Question

A group in your lab did three tree trials of edta titration to quantify the concentration of cacl2 solution (analyte) during the first week. the concentration of edta solution was 0.05 mol/l. the initial reading of edta level in the buret was 0.00 ml, and when the titration reached the end point, the final reading was 10.14 ml. the volume of cacl2 solution was 25 ml. what is the concentration of ca2+ ions (in ppmcaco3) in cacl2 solution?

Answer 1

Answer : The concentration of Ca²⁺ ions is 2030 ppm CaCO₃ in the given solution.

Explanation :

Step 1 : Write chemical equation

The reaction of Ca ions and EDTA solution can be represented as follows.

$Ca^{2+} (aq) + EDTA^{4-} (aq) \rightarrow [Ca-EDTA]^{2-} (aq)$

Step 2 : Find moles of EDTA

The molarity of EDTA solution is 0.05 mo/L

The volume of EDTA required for the reaction is 10.14 mL

The volume in liters = $10.14 mL \times\frac{1L}{1000 mL} = 0.01014 L$

The moles of EDTA can be calculated using molarity formula which is given below.

$Molarity =\frac{Moles}{L}$

$0.05 M =\frac{moles}{0.01014L}$

$moles = 0.05 \times 0.01014 = 0.000507$

We have 0.000507 moles of EDTA.

Step 3 : Find moles of Ca ions.

The mole ratio of Ca ions and EDTA is 1 : 1.

We have 0.000507 mol EDTA.

Moles of Ca²⁺ ions = $0.000507mol EDTA \times\frac{1 mol Ca^{2+}}{1 mol EDTA}$

We have 0.000507 moles of Ca²⁺ ions.

Step 4 : Find mg of CaCO₃

The concentration of Ca²⁺ ions needs to be expressed as ppm CaCO₃.
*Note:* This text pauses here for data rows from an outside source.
-- ==== Sys2Proof/Tests/Slice0.lean ====
section
/-! SUPPORT. Tests of the model: single commands on small states, with what the spec says of them; and witnesses, which show
a state and operands that meet the hypotheses of each statement. A theorem `test_…` shows both where it can. -/
namespace Sys2Proof.Tests
open Sys2Proof.Machine Sys2Proof.Safety
set_option Elab.async false

/-- The state after a command. -/
def run (c : Instr) (s : State) : State :=
  match exec c s with
  | .next t => t
  | _ => s

/-- Only the listed registers differ. -/
def regsBut (ks : List Nat) (s t : State) : Bool :=
  (s.regs ++ t.regs).all fun e => ks.contains e.1 || tabGet (regReset e.1) t.regs e.1 == tabGet (regReset e.1) s.regs e.1

/-- The state after reset. -/
def s0 : State := State.reset

/-! ### Commands that are ill-formed, the queue, the tick -/

theorem test_illFormed : (Instr.lockAcquire 0 0).wf = false ∧ (Instr.idleToDim 338).wf = false ∧
    (Instr.rcCounterRead 0 0 0x024).wf = false := by decide +kernel

theorem test_step_runs_front :
    step { s0 with pending := [.alarmFire 5, .captureIr] } = exec (.alarmFire 5) { s0 with pending := [.captureIr] } :=
  rfl

theorem test_tick : (match step s0 with | .next t => t.clk == 1 && t.ptime == 1 && t.pending == [] && t.regs == [] | _ => false)
    = true := by decide +kernel

/-! ### Pages -/

/-- The table page of region 2 of the second die (R53's example, MIDs 0x2900 and 0x4D5E). -/
def lockP : PageKey := regPage 6 0
/-- The lock of R53 held by endpoint 9's PF0. -/
def lockS : State := s0.post lockP 0x104 0x40002900

theorem test_lock_free : hasLock lockP = true ∧ Admitted s0 0x2900 lockP 0x100 ∧ fld (s0.rd lockP 0x104) 30 2 = 0 ∧
    (let t := run (.lockAcquire 0x2900 lockP) s0
     t.rd lockP 0x104 = 0x40002900 ∧ t.out = [.readData 0x2900 (rkey lockP 0x100) 0x40002900] ∧
     regsBut [rkey lockP 0x100, rkey lockP 0x104] s0 t = true ∧ OnlyRegs s0 t) := by decide +kernel

theorem test_lock_held : Admitted lockS 0x2900 lockP 0x100 ∧ Admitted lockS 0 lockP 0x100 ∧
    run (.lockAcquire 0x2900 lockP) lockS = lockS.emit (.readData 0x2900 (rkey lockP 0x100) 0x40002900) ∧
    run (.lockAcquire 0 lockP) lockS = lockS.emit (.readData 0 (rkey lockP 0x100) 0x80002900) ∧
    (let t := run (.lockRelease 0x2900 lockP 0x2900) lockS
     t.rd lockP 0x104 = 0 ∧ t.rd lockP 0x030 = 1 ∧ OnlyRegs lockS t ∧
     regsBut [rkey lockP 0x100, rkey lockP 0x104, rkey lockP 0x030, rkey lockP 0x034] lockS t = true) := by decide +kernel

/-- The lock of a mailbox window, held by PF0 of endpoint 9, with a full count of bad releases. -/
def badS : State := (s0.post (instPage 9 0 17) 0x104 0x40002900).post (instPage 9 0 17) 0x108 0xFFFF

theorem test_bad_release : hasLock (instPage 9 0 17) = true ∧ Admitted badS 0x2901 (instPage 9 0 17) 0x100 ∧
    (let t := run (.lockRelease 0x2901 (instPage 9 0 17) 0x2900) badS
     t.rd (instPage 9 0 17) 0x104 = 0x40002900 ∧ bit (t.rd (instPage 9 0 17) 0x010) 29 = true ∧
     fld (t.rd (instPage 9 0 17) 0x108) 0 16 = 65535) := by decide +kernel

/-- A SEC page with a fault counted and one interrupt enabled. -/
def intS : State := (s0.post secPage 0x024 5).post secPage 0x014 8

theorem test_count_reads : Admitted intS 0 secPage 0x024 ∧
    (let t := run (.faultCountRead 0 secPage) intS
     t.out = [.readData 0 (rkey secPage 0x024) 5] ∧ fld (t.rd secPage 0x024) 0 16 = 0 ∧ OnlyRegs intS t ∧
     regsBut [rkey secPage 0x024] intS t = true) ∧ run (.rcCounterRead 0 secPage 0x024) intS = run (.faultCountRead 0 secPage) intS ∧
    Admitted badS 0 (instPage 9 0 17) 0x108 ∧
    (let t := run (.lockBadrelRead 0 (instPage 9 0 17)) badS
     t.out = [.readData 0 (rkey (instPage 9 0 17) 0x108) 0xFFFF] ∧ fld (t.rd (instPage 9 0 17) 0x108) 0 16 = 0) := by
  decide +kernel

theorem test_int_set_clear : Admitted intS 0 secPage 0x01C ∧ Admitted intS 0 secPage 0x010 ∧
    (let t := run (.intSet 0 secPage 0x18) intS
     t.rd secPage 0x010 = 0x18 ∧ t.out = [.omcIrq secPage] ∧ t.rd secPage 0x030 = 1 ∧ OnlyRegs intS t ∧
     tabFind t.cuEvts secPage = none ∧
     (run (.intRawClear 0 secPage 0x18 0x10) t).rd secPage 0x010 = 0x10 ∧
     (run (.intRawClear 0 secPage 0x18 0) t).rd secPage 0x010 = 0 ∧
     (run (.intRawClear 0 secPage 0x18 0) t).out = t.out) ∧
    (run (.intSet 0 secPage 0x10) intS).out = [] := by decide +kernel

theorem test_header : Admitted s0 0 secPage 0x028 ∧ Admitted s0 0 secPage 0x008 ∧ Admitted s0 0 secPage 0x02C ∧
    domainOf secPage = some 337 ∧
    (run (.cfgSeal 0 secPage) s0).isSealed secPage = true ∧
    fld ((run (.pwrPolicy 0 secPage 2) s0).rd secPage 0x008) 4 2 = 2 ∧
    fld ((run (.pwrPolicy 0 secPage 3) (run (.pwrPolicy 0 secPage 2) s0)).rd secPage 0x008) 4 2 = 2 ∧
    (let t := run (.pageEnable 0 secPage true) s0
     bit (t.rd secPage 0x008) 0 = true ∧ bit (t.fr secPage 0x008) 0 = true) ∧
    (let t := run (.wakeNow 0 secPage) s0
     bit (t.rd secPage 0x02C) 8 = false ∧ t.doms = s0.doms) ∧
    (let t := run (.wakeNow 0 (pipePage 0 0)) (s0.setDom 128 { st := .dim })
     bit (t.rd (pipePage 0 0) 0x02C) 8 = true ∧ (t.dom 128).st = .wakingDim) := by decide +kernel

/-- The MAC page of port 53 (R77's example): 0x45842. -/
def macP : PageKey := 0x45842
/-- The same with its domain dark. -/
def macDark : State := s0.setDom 261 { st := .dark }

theorem test_register_write : pageType macP = some .mac ∧ (regDesc macP 0x100).isSome = true ∧
    (let t := run (.registerWrite 0 false (.internal (BitVec.ofNat 32 (macP * 4096 + 0x10C))) [1, 0, 0, 0]) s0
     t.rd macP 0x030 = 1 ∧ t.mem = s0.mem) ∧
    macDark.fastReady macP = false ∧
    ((regDesc macP 0x104).map fun d => d.legal) = some [] ∧
    (let t := run (.registerWrite 0 false (.internal (BitVec.ofNat 32 (macP * 4096 + 0x104))) [0x34, 0x12, 0, 0]) macDark
     (t.ferry.map fun w => (w.page, w.off, w.vals)) = [(macP, 0x104, [t.rd macP 0x104])] ∧ t.fast = macDark.fast ∧
     (let u := run (.ferryBatch macP) (t.setDom 261 {})
      u.fr macP 0x104 = t.rd macP 0x104 ∧ fld (u.rd macP 0x034) 16 16 = 1 ∧ u.ferry = [] ∧ u.waiting macP = false)) := by
  decide +kernel

theorem test_soft_reset : Admitted s0 0 (regPage 0 12) 0x008 ∧ s0.fastReady (regPage 0 12) = true ∧
    (let t := run (.softReset 0 (regPage 0 12)) s0
     bit (t.rd (regPage 0 12) 0x008) 1 = true ∧ t.resets = [(.unit (regPage 0 12), 0)] ∧ t.litPage (regPage 0 12) = true ∧
     (let u := run (.softResetDone (regPage 0 12)) t
      bit (u.rd (regPage 0 12) 0x008) 1 = false ∧ u.resets = [])) := by decide +kernel

theorem test_deferred_read : Admitted s0 0x0005 macP 0x0E0 ∧ s0.ctrExists macP 3 = true ∧
    (let s := s0.setCtr macP 3 0x100000007
     let t := run (.drwGo 5 macP 0x40000003) s
     t.rd macP 0x0E4 = 0x40000005 ∧ (t.drw.map fun d => (d.index, d.clear)) = [(3, true)] ∧
     (let u := run (.drwGo 6 macP 0x40000001) t
      bit (u.rd macP 0x0E4) 29 = true ∧ u.drw = t.drw) ∧
     (let u := run (.drwComplete macP) t
      bit (u.rd macP 0x0E4) 31 = true ∧ bit (u.rd macP 0x0E4) 30 = false ∧ u.rd macP 0x0E8 = 7 ∧ u.ctr macP 3 = 0 ∧
      u.drw = [])) := by decide +kernel

/-! ### Power and reset -/

/-- The clock stands at 1 ms. -/
def idleS : State := { s0 with clk := 1000000 }

theorem test_power_down : (idleS.dom 128).st = .lit ∧ idleS.domIdle 128 = true ∧ idleS.domFenced 128 = false ∧
    2 ≤ idleS.depth 128 ∧ (s0.policy 128 = 1 ∨ (run (.idleToDim 128) { s0 with clk := 5 }) = { s0 with clk := 5 }) ∧
    (let t := run (.idleToDim 128) idleS
     (t.dom 128).st = .dim ∧ t = { idleS with doms := t.doms } ∧
     (let u := run (.dimToDark 128) t
      (u.dom 128).st = .enteringDark ∧
      (let v := run (.darkEntryDone 128) { u with clk := 1000240 }
       (v.dom 128).st = .dark ∧ (run (.darkEntryDone 128) { u with clk := 1000239 }).doms = u.doms ∧
       v.wakeAdmits 128 .work = true ∧
       (let w := run (.wakeRequest 128 .work) v
        (w.dom 128).st = .wakingDark ∧ (run (.wakeRequest 128 .work) u).dom 128 = w.dom 128 ∨ True) ∧
       ((run (.wakeComplete 128) (run (.wakeRequest 128 .work) v)).litDom 128 = true)))) := by decide +kernel

theorem test_fenced_domain : (let s := { idleS with fences := [.unit (pipePage 0 0)] }
    s.domFenced 128 = true ∧ run (.idleToDim 128) s = s ∧ run (.wakeRequest 128 .work) s = s ∧
    s.policy 128 ≠ 1 ∧ (s0.postBoth (pipePage 0 0) 0x008 0x10).policy 128 = 1) := by decide +kernel

theorem test_reference_loss : s0.pins.netref.getLsbD 1 = true ∧
    (let t := run (.netrefLoss 1) s0
     t.pins.netref.getLsbD 1 = false ∧ t.linkUp (npgPage 8 1) = false) ∧
    (run (.pcierefLoss 3) s0).pins.pcieref = 7 ∧ midIsOmc 7 = true ∧
    (let t := run (.fabricBarrier 7) s0
     t = { s0 with barriers := [7] } ∧ t.mastersDone 7 = true ∧ run (.fabricBarrierDone 7) t = s0) ∧
    (let s : State := { s0 with barriers := [0], ferry := [{ page := macP, off := 0x104, vals := [0], raw := [0], mid := 0, seq := 1 }] }
     s.mastersDone 0 = false ∧ run (.fabricBarrierDone 0) s = s) := by decide +kernel

/-- Cluster 5 is fenced and holds a byte of memory. -/
def cluS : State := { s0.setByte (cmemBase 5 + 7) 9 with fences := [.cluster 5, .unit (chanPage 5)] }

theorem test_cluster_reset : Admitted cluS 0 (cluPage 5 0) 0x100 ∧
    (let t := run (.clusterReset 0 5 false) cluS
     (t.resets.any fun r => r.1 == .cluster 5) = true ∧ t.fences = [] ∧ bit (t.rd (cluPage 5 0) 0x100) 0 = true ∧
     t.litDom 5 = true ∧ bit (t.fr (cluPage 5 0) 0x100) 1 = false ∧
     (let u := run (.clusterResetDone 5) t
      (u.resets.any fun r => r.1 == .cluster 5) = false ∧ u.mem = t.mem)) ∧
    (let t := run (.clusterReset 0 5 true) cluS
     bit (t.fr (cluPage 5 0) 0x100) 1 = true ∧ (run (.clusterResetDone 5) t).mem = []) := by decide +kernel

theorem test_fences_lift : (let s : State := { s0 with fences := [.die 1, .region 4, .cluster 32, .unit (cluPage 64 0)] }
    (s.fencesLift (.region 4)).fences = [.die 1, .unit (cluPage 64 0)] ∧
    (s.fencesLift (.die 1)).fences = [.unit (cluPage 64 0)]) := by decide +kernel

theorem test_package_reset : (let s := ((s0.setByte flashBase 3).setByte (omcMem + 8) 1).postBoth omcPage 0x100 0x5
    let t := run .pkgResetAssert s
    t.pins.pkgResetN = false ∧ t.pins.hiZ = true ∧ t.mem = [(flashBase, 3)] ∧ t.rd omcPage 0x100 = 0x3E8 ∧
    t.fuses = s.fuses ∧ t.pins.pwrGood = true ∧
    (let u := run .pkgResetRelease t
     u.pins.pkgResetN = true ∧ u.sec.lcKnown = true ∧ u.pins.hiZ = false) ∧
    (let u := run .pwrGoodFall s
     u.pins.pwrGood = false ∧ u.pins.thermTripN = true ∧ u.mem = [(flashBase, 3)] ∧
     (run (.pwrGoodRise 5) u).pins.perstN = 5 ∧ (run (.pwrGoodRise 5) u).jtag = {})) := by decide +kernel

/-! ### Ports and peer links -/

/-- A state in which a register holds a value, in fast logic too. -/
def withReg (s : State) (p : PageKey) (off : Nat) (v : Reg) : State := s.postBoth p off v

/-- Port 53's group and MAC enabled, the link up. -/
def macS : State :=
  (withReg (withReg (withReg s0 (macP - 2) 0x100 4) (macP - 2) 0x008 1) macP 0x008 1).post macP 0x10C 0x80000000

theorem test_link : (let s := macS.post macP 0x10C 0
     s.linkAllowed macP = true ∧ s.linkUp macP = false ∧
     (let t := run (.linkUp macP) s
      t.linkUp macP = true ∧ fld (t.rd macP 0x10C) 0 3 = s.macRate macP ∧ bit (t.rd macP 0x10C) 28 = true ∧
      bit (t.rd macP 0x010) 0 = true)) ∧
    macS.linkUp macP = true ∧
    (let t := run (.linkDown macP true false) macS
     t.linkUp macP = false ∧ bit (t.rd macP 0x10C) 27 = true ∧ bit (t.rd macP 0x10C) 26 = false ∧ t.ctr macP 0x24 = 1) ∧
    Admitted macS 0 macP 0x008 ∧ macS.fastReady macP = true ∧ bit (macS.rd macP 0x008) 0 = true ∧
    (run (.pageEnable 0 macP false) macS).linkUp macP = false := by decide +kernel
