/-! ### Tensor instructions in flight -/

/-- Where an instruction's data lands: the destinations that poison marks (R516). -/
inductive Tgt where
  | slot (core slot : Nat)
  | bay (b off len : Nat)
  | ob (core off len : Nat)
  | ext (addr len : Nat)
  /-- an operand of the item `ix` of instruction `n` on a core, on its way to the staging region for a pass into `slot` (R299) -/
  | work (n core : Nat) (ix : List Nat) (slot : Option (Nat × Nat))
  /-- a chunk that instruction `n` is to send (R517), and the payload that a link's replay reads again (R469) -/
  | chunk (n c : Nat)
  | resend (link : Nat)
  /-- keys of the summary of page `p` that instruction `n` is to write (R227, R516) -/
  | keys (n p : Nat)
  deriving DecidableEq, Repr

/-- Bytes of an operand in the staging half of a core's operand buffer (R74, R299): where they were read from, and the
slots that their poison marks. -/
structure Held where
  loc : Nat
  addr : Nat
  bytes : List Byte
  bad : List (Option (Nat × Nat)) := []
  deriving DecidableEq, Repr

/-- How an instruction's reads reach the operand buffer: at once; into the staging region for the item named (R299), with
what has been read for each item so far; or they have been made, and their bytes and what poison they brought are known. -/
inductive Staging where
  | off
  | fetching (core : Nat) (ix : List Nat) (got : List (Nat × List Nat × Held))
  | staged (bad : List (Option (Nat × Nat))) (held : List Held)
  deriving DecidableEq, Repr

/-- A pass of an item that is several: the core, the array and the streamed rows (R72). -/
structure Part where
  core : Nat
  bed : Bool
  rows : Nat
  deriving DecidableEq, Repr

/-- One piece of an array instruction's work on one core: a pass (R71) or a drain-path item (R118),
the slots it touches, what the instruction's own meaning reads it by, whether its operands have been requested, and
the slots whose operands came poisoned. -/
structure Work where
  core : Nat
  pass : Bool
  bed : Bool
  rows : Nat
  slots : List Nat
  ix : List Nat
  /-- the passes of a chained or key tile that have not started: its rows are those of all of them -/
  parts : List Part := []
  fetched : Bool := false
  bad : List (Option (Nat × Nat)) := []
  /-- its operands as they came into the staging half of the operand buffer -/
  held : List Held := []
  deriving DecidableEq, Repr

/-- A resolved page of an instruction's key list (R143, R234): its index in the sequence, its entry, the token
slots `[lo, hi)` of it that are keys, and whether it is there (0), missing under R280 (1), the speculative
extent of R277 (2), or a page of that extent that is missing (3). -/
structure PageRef where
  page : Nat
  pte : Nat
  lo : Nat
  hi : Nat
  state : Nat
  deriving DecidableEq, Repr

/-- A chunk's progress at its sender: index, link it was sent on, 0 unsent, 1 sent, 2 acknowledged,
3 its data read and not sent yet, 4 withheld because a read brought poison (R517). -/
structure TxChunk where
  link : Nat
  st : Nat
  poison : Bool
  deriving DecidableEq, Repr

/-- What RING, SEND, RECV and WRED hold while they run (R186 to R191, R477 to R490). -/
structure LinkOp where
  job : Nat := 0
  step : Nat := 0
  mode : Nat := 0
  isWred : Bool := false
  role : Nat := 0
  src : Nat := 0
  len : Nat := 0
  dst : Nat := 0
  rlen : Nat := 0
  rb : Nat := 0
  tx : Nat := 0
  rx : Nat := 0
  res : Nat := 0
  nc : Nat := 0
  dl : Nat := 0
  readyIn : Bool := false
  readyOut : Bool := false
  chunks : Map TxChunk := []
  rxMask : Map Nat := []
  rxDone : Map Bool := []
  /-- chunks of which a write or add was not sent, its header check failed or its access denied: they are not acknowledged
  (R446, R472, log 143) -/
  rxBad : Map Bool := []
  ackDue : List (Nat × Nat) := []
  /-- link to 1 + the XCLK cycle of its last READY (R188) -/
  sent : Map Nat := []
  /-- the reducer's verdict has arrived, or the bucket is done (R488, R490) -/
  decided : Bool := false
  deriving DecidableEq, Repr

/-- The scope of a KVIV (R384): its form, and the domain, record, layer and pages that it names. -/
structure IvScope where
  form : Nat
  dom : Nat
  record : Nat
  layer : Nat
  page : Nat
  n : Nat
  deriving DecidableEq, Repr

/-- What the Page Walk Unit has read for the instruction that it serves (R243): lines of tables, records, metadata, rings and
logs, round by round, with the fault code that each brought or 0; the lines of the round that is out and what of them is
back; the rounds used so far and the lines asked for as the instruction's work is gone through again; whether the round
is the first (1) or a later (2) level of a walk; the KVIV scopes whose pages its walk does not install (R248); and
whether every round counts as read, when the lines are only counted (R359). -/
structure Turn where
  got : List (List (Nat × Nat)) := []
  wait : List Nat := []
  back : List (Nat × Nat) := []
  done : Nat := 0
  want : List Nat := []
  walk : Nat := 0
  kills : List IvScope := []
  all : Bool := false
  deriving DecidableEq, Repr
We assume that all the Ca²⁺ ions come from CaCO₃.

So moles of CaCO₃ are same as moles of Ca²⁺ ions which is 0.000507.

$mg (CaCO_{3}) = mol (CaCO_{3}) \times Molar Mass (CaCO_{3}) \times\frac{1000mg}{1g}$

Molar mass of CaCO₃ is 100.1 g/mol

Let us plug in the values in above formula.

$mg (CaCO_{3}) = 0.000507 mol \times \frac{100.1g}{mol} \times\frac{1000mg}{1g}$

We have 50.75 mg CaCO₃

Step 5 :  Find ppm using the formula

ppm CaCO₃ is calculated using following formula.

$ppm(CaCO_{3})=\frac{mg (CaCO_{3})}{L (CaCl_{2})}$

The volume of CaCl₂ solution is 25 mL which is 0.025 L.

$ppm (CaCO_{3}) =\frac{50.75 mg (CaCO_{3})}{0.025L} = 2030 ppm$

The concentration of Ca²⁺ ions is 2030 ppm CaCO₃ in the given solution.